Step 6: Raise the capital needed
You’ll have defined how much capital you need to implement the idea under “Key resources” in the Business Model Canvas that you created. For startups, the initial financing rounds usually take place in your own personal environment. Persuade friends, family and acquaintances to back your business idea to secure initial funding. This is usually provided through an interest-free loan so that you don’t need to issue shares in return. You can sometimes also obtain initial funding from ideas competitions, startup programmes or business development schemes.
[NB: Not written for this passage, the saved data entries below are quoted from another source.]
-- ==== Sys2Proof/Decode.lean ====
section
/-! DEFINITION. The decoder, then the encoder. The three formats of the table share words (0x02 is PRINT, MODE4_BYTE, CMD_HOME
and a character code), so a word is read together with the place it is presented at: the mode of a logical byte is not one of
its bits (R81), MODE4_BYTE and CMD_HOME have one default (R95), the backlight-only byte has the bits of a low-phase byte (R87).

The control-line bits (R86, D3) and the command bytes (R8, D4) are parameters, so both take them as an argument: nothing here
names a value of theirs. The words of the opcode table are those of the default parameters. -/

namespace Sys2Proof

/-- Where a word is presented. -/
inductive Port where
  /-- The host's request (format HOSTOP, R100). -/
  | hostOp
  /-- A reset-phase byte of INIT steps 1 to 4 (format LOG8, R90, R91, R124). -/
  | resetPhase
  /-- A logical byte in mode Command (format LOG8, R81). -/
  | command
  /-- A logical byte in mode Character (format LOG8, R81, R105). -/
  | character
  /-- A transmitted byte of an enable pulse (format BUS8, R87, R151). -/
  | pulse
  /-- A transmitted byte outside every pulse (format BUS8, R128). -/
  | bare
deriving DecidableEq, Repr

/-- Why a byte string is no encoding. -/
inductive DecodeError where
  /-- There is no byte at all. -/
  | noWord
  /-- The selector byte of a request is above 7: a selector has 3 bits (R100). -/
  | selectorTooWide
  /-- A request ends before its operands do. -/
  | truncatedOperands
  /-- Bytes are left over after the instruction. -/
  | trailingBytes
  /-- CONSTRUCT's form byte is neither 0 (no operands) nor 1 (six operands). -/
  | noSuchForm
  /-- A logical byte on the reset-phase port that is neither RESET_BYTE nor MODE4_BYTE (R90, R91). -/
  | noResetByte
  /-- A logical byte on the command port that is no command of R92 to R99 (R108). -/
  | noCommand
  /-- A byte on the pulse port that has none of the shapes of R87 (R107). -/
  | noPulseByte
  /-- A byte on the bare port other than the backlight-only byte (R87, R128). -/
  | noBareByte
deriving DecidableEq, Repr

/-- A decoded instruction or the name of what is wrong. -/
abbrev Decoded := Except DecodeError Instr

/-- An instruction that takes no operand bytes. -/
def decodeBare (i : Instr) : List Byte → Decoded
  | [] => .ok i
  | _ :: _ => .error .trailingBytes

/-- CONSTRUCT's operands: a form byte, then nothing (form 0) or six bytes (form 1). -/
def decodeConstruct : List Byte → Decoded
  | [] => .error .truncatedOperands
  | form :: rest =>
    if form = 0x00#8 then decodeBare (.construct none) rest
    else if form = 0x01#8 then
      match rest with
      | [bus, dataPin, clkPin, address, rows, columns] =>
        .ok (.construct (some ⟨bus, dataPin, clkPin, address, rows, columns⟩))
      | _ :: _ :: _ :: _ :: _ :: _ :: _ :: _ => .error .trailingBytes
      | _ => .error .truncatedOperands
    else .error .noSuchForm

/-- PRINT's operands: the length in two bytes, the lower one first, then the codes. -/
def decodePrint : List Byte → Decoded
  | lo :: hi :: text =>
    if text.length < lo.toNat + 256 * hi.toNat then .error .truncatedOperands
    else if lo.toNat + 256 * hi.toNat < text.length then .error .trailingBytes
    else .ok (.print text)
  | _ => .error .truncatedOperands

/-- MOVE_CURSOR's operands: the row, then the column. -/
def decodeMoveCursor : List Byte → Decoded
  | [row, col] => .ok (.moveCursor row col)
  | _ :: _ :: _ :: _ => .error .trailingBytes
  | _ => .error .truncatedOperands

/-- A host request: the selector of R100 in a byte of its own, then the operands. -/
def decodeHostOp (sel : Byte) (ops : List Byte) : Decoded :=
  if sel = 0x00#8 then decodeConstruct ops
  else if sel = 0x01#8 then decodeBare .init ops
  else if sel = 0x02#8 then decodePrint ops
  else if sel = 0x03#8 then decodeMoveCursor ops
  else if sel = 0x04#8 then decodeBare .shiftLeft ops
  else if sel = 0x05#8 then decodeBare .shiftRight ops
  else if sel = 0x06#8 then decodeBare .flashLed ops
  else if sel = 0x07#8 then decodeBare .reserved7 ops
  else .error .selectorTooWide

/-- A reset-phase byte (R90, R91). -/
def decodeResetPhase (p : Params) (b : Byte) : Decoded :=
  if b = p.resetByte then .ok .resetByte
  else if b = p.mode4Byte then .ok .mode4Byte
  else .error .noResetByte

/-- The Set-DDRAM-Address command for an address in bits 6:0 (R97). -/
def setDdramWord (p : Params) (address : Addr7) : Byte := p.setDdram ||| address.setWidth 8

/-- Is the byte a Set-DDRAM-Address command for the address in its bits 6:0? (R97) -/
def isSetDdramWord (p : Params) (b : Byte) : Bool := b = setDdramWord p (b.extractLsb' 0 7)

/-- A command byte (R92 to R99). -/
def decodeCommand (p : Params) (b : Byte) : Decoded :=
  if b = p.functionSet then .ok .cmdFunctionSet
  else if b = p.entryMode then .ok .cmdEntryMode
  else if b = p.clear then .ok .cmdClear
  else if b = p.home then .ok .cmdHome
  else if b = p.displayOn then .ok .cmdDisplayOn
  else if b = p.shiftLeft then .ok .cmdShiftLeft
  else if b = p.shiftRight then .ok .cmdShiftRight
  else if isSetDdramWord p b then .ok (.cmdSetDdram (b.extractLsb' 0 7))
  else .error .noCommand

/-- A transmitted byte: the data in bits 7:4, OR'd with control lines (R80). -/
def busWord (data : Nibble) (lines : Byte) : Byte := (data ++ 0x0#4) ||| lines

/-- A byte of an enable pulse, by the shapes of R87: backlight and enable, the same with register-select, backlight alone. -/
def decodePulse (p : Params) (b : Byte) : Decoded :=
  if b = busWord (b.extractLsb' 4 4) (p.blBit ||| p.enBit) then .ok (.busHighCommand (b.extractLsb' 4 4))
  else if b = busWord (b.extractLsb' 4 4) (p.blBit ||| p.enBit ||| p.rsBit) then .ok (.busHighCharacter (b.extractLsb' 4 4))
  else if b = busWord (b.extractLsb' 4 4) p.blBit then .ok (.busLowPhase (b.extractLsb' 4 4))
  else .error .noPulseByte

/-- A byte outside every pulse (R128). -/
def decodeBareByte (p : Params) (b : Byte) : Decoded :=
  if b = p.blBit then .ok .busBacklightOnly else .error .noBareByte

/-- Exactly one byte, read by `f`. -/
def decodeOneByte (f : Byte → Decoded) (b : Byte) : List Byte → Decoded
  | [] => f b
  | _ :: _ => .error .trailingBytes

/-- The decoder: total on any bytes at any place. -/
def decode (p : Params) (port : Port) : List Byte → Decoded
  | [] => .error .noWord
  | b :: rest =>
    match port with
    | .hostOp => decodeHostOp b rest
    | .resetPhase => decodeOneByte (decodeResetPhase p) b rest
    | .command => decodeOneByte (decodeCommand p) b rest
    | .character => decodeOneByte (fun code => .ok (.character code)) b rest
    | .pulse => decodeOneByte (decodePulse p) b rest
    | .bare => decodeOneByte (decodeBareByte p) b rest

/-- The place an instruction's word is presented at. -/
def Instr.port : Instr → Port
  | .construct _ => .hostOp
  | .init => .hostOp
  | .print _ => .hostOp
  | .moveCursor _ _ => .hostOp
  | .shiftLeft => .hostOp
  | .shiftRight => .hostOp
  | .flashLed => .hostOp
  | .reserved7 => .hostOp
  | .resetByte => .resetPhase
  | .mode4Byte => .resetPhase
  | .cmdFunctionSet => .command
  | .cmdEntryMode => .command
  | .cmdClear => .command
  | .cmdHome => .command
  | .cmdDisplayOn => .command
  | .cmdSetDdram _ => .command
  | .cmdShiftLeft => .command
  | .cmdShiftRight => .command
  | .character _ => .character
  | .busHighCommand _ => .pulse
  | .busHighCharacter _ => .pulse
  | .busLowPhase _ => .pulse
  | .busBacklightOnly => .bare

/-- The operand bytes of CONSTRUCT. -/
def encodeConstruct : Option ConstructArgs → List Byte
  | none => [0x00#8]
  | some a => [0x01#8, a.bus, a.dataPin, a.clkPin, a.address, a.rows, a.columns]

/-- The encoder: the words of a well-formed instruction, from the rules the opcode table's rows name. -/
def encode (p : Params) : Instr → List Byte
  | .construct args => 0x00#8 :: encodeConstruct args
  | .init => [0x01#8]
  | .print text =>
    0x02#8 :: BitVec.ofNat 8 text.length :: BitVec.ofNat 8 (text.length / 256) :: text
  | .moveCursor row col => [0x03#8, row, col]
  | .shiftLeft => [0x04#8]
  | .shiftRight => [0x05#8]
  | .flashLed => [0x06#8]
  | .reserved7 => [0x07#8]
  | .resetByte => [p.resetByte]
  | .mode4Byte => [p.mode4Byte]
  | .cmdFunctionSet => [p.functionSet]
  | .cmdEntryMode => [p.entryMode]
  | .cmdClear => [p.clear]
  | .cmdHome => [p.home]
  | .cmdDisplayOn => [p.displayOn]
  | .cmdSetDdram address => [setDdramWord p address]
  | .cmdShiftLeft => [p.shiftLeft]
  | .cmdShiftRight => [p.shiftRight]
  | .character code => [code]
  | .busHighCommand data => [busWord data (p.blBit ||| p.enBit)]
  | .busHighCharacter data => [busWord data (p.blBit ||| p.enBit ||| p.rsBit)]
  | .busLowPhase data => [busWord data p.blBit]
  | .busBacklightOnly => [p.blBit]

/-- DESIGN CHOICE (log entry 12): the place a word is taken to be presented at when nothing but the word is known. The rows of
the opcode table that match the word, with the values the table is written for (log entries 3 and 4), are tried with the most
fixed bits first, and in the table's order among equals. -/
def tablePort (b : Byte) : Port :=
  if b.toNat < 8 then .hostOp
  else if b = 0x28#8 ∨ b = 0x0C#8 ∨ b = 0x18#8 ∨ b = 0x1C#8 then .command
  else if b = 0x08#8 then .bare
  else if b.extractLsb' 0 4 = 0xC#4 ∨ b.extractLsb' 0 4 = 0xD#4 ∨ b.extractLsb' 0 4 = 0x8#4 then .pulse
  else if b.extractLsb' 7 1 = 1#1 then .command
  else .character

/-- The operand bytes, all zero, that follow a selector the table gives no operand bits for. -/
def zeroOperands (port : Port) (b : Byte) : List Byte :=
  match port with
  | .hostOp =>
    if b = 0x00#8 then [0x00#8]
    else if b = 0x02#8 then [0x00#8, 0x00#8]
    else if b = 0x03#8 then [0x00#8, 0x00#8]
    else []
  | .resetPhase => []
  | .command => []
  | .character => []
  | .pulse => []
  | .bare => []

/-- The bytes of an instruction whose table bits are `w`: the one word of every row, then operand bytes of zeros. -/
def tableBytes (w : Nat) : List Byte :=
  BitVec.ofNat 8 w :: zeroOperands (tablePort (BitVec.ofNat 8 w)) (BitVec.ofNat 8 w)

/-- What the decoder, with the parameters at the defaults the opcode table is written for, reads from an instruction whose bits
are `w`, numbered as the table numbers them. Every row of
the table fits one byte. -/
def decodeTableWord (nbits w : Nat) : Option Instr :=
  if w < 2 ^ min nbits 8 then
    (decode Machine.defaultParams (tablePort (BitVec.ofNat 8 w)) (tableBytes w)).toOption
  else none

end Sys2Proof
end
But if you need more capital than you can obtain from friends and family or your bank, then working with business angels for the first pre-seed round is the best option. They don’t just invest five to six digit figures in your company, but also their time and expertise. You can meet business angels at startup events or via platforms and accelerator programmes. Christoph Jenny, co-founder and CFO of Planted Foods, provides some valuable advice on approaching investors: “Enabling investors to interact with our product was incredibly important in our search for investors. They were able to order and test it out for themselves. That’s why my advice would be not to approach investors until you have something tangible to present.” As already mentioned in step 4, investors often require a pitch deck, in which your business idea is briefly outlined. In pitch competitions, you present your idea through the pitch deck to a jury made up of investors who then decide whether or not to invest.
In a later growth phase, venture capitalists (VCs) are generally sought for even larger investments in the six to seven-digit range. VCs generally have little involvement in the company and focus heavily on the growth and profit that can be achieved through a sale or exit.
Make sure any contracts entered into with business angels or VCs are properly concluded. It’s well worth obtaining expert legal advice. The bilateral conditions between the investor and owner are agreed in what is called a “term sheet”. There are also shareholder agreements which set out how shareholders should conduct themselves for the term of their investment and what happens in the event of a parting of ways.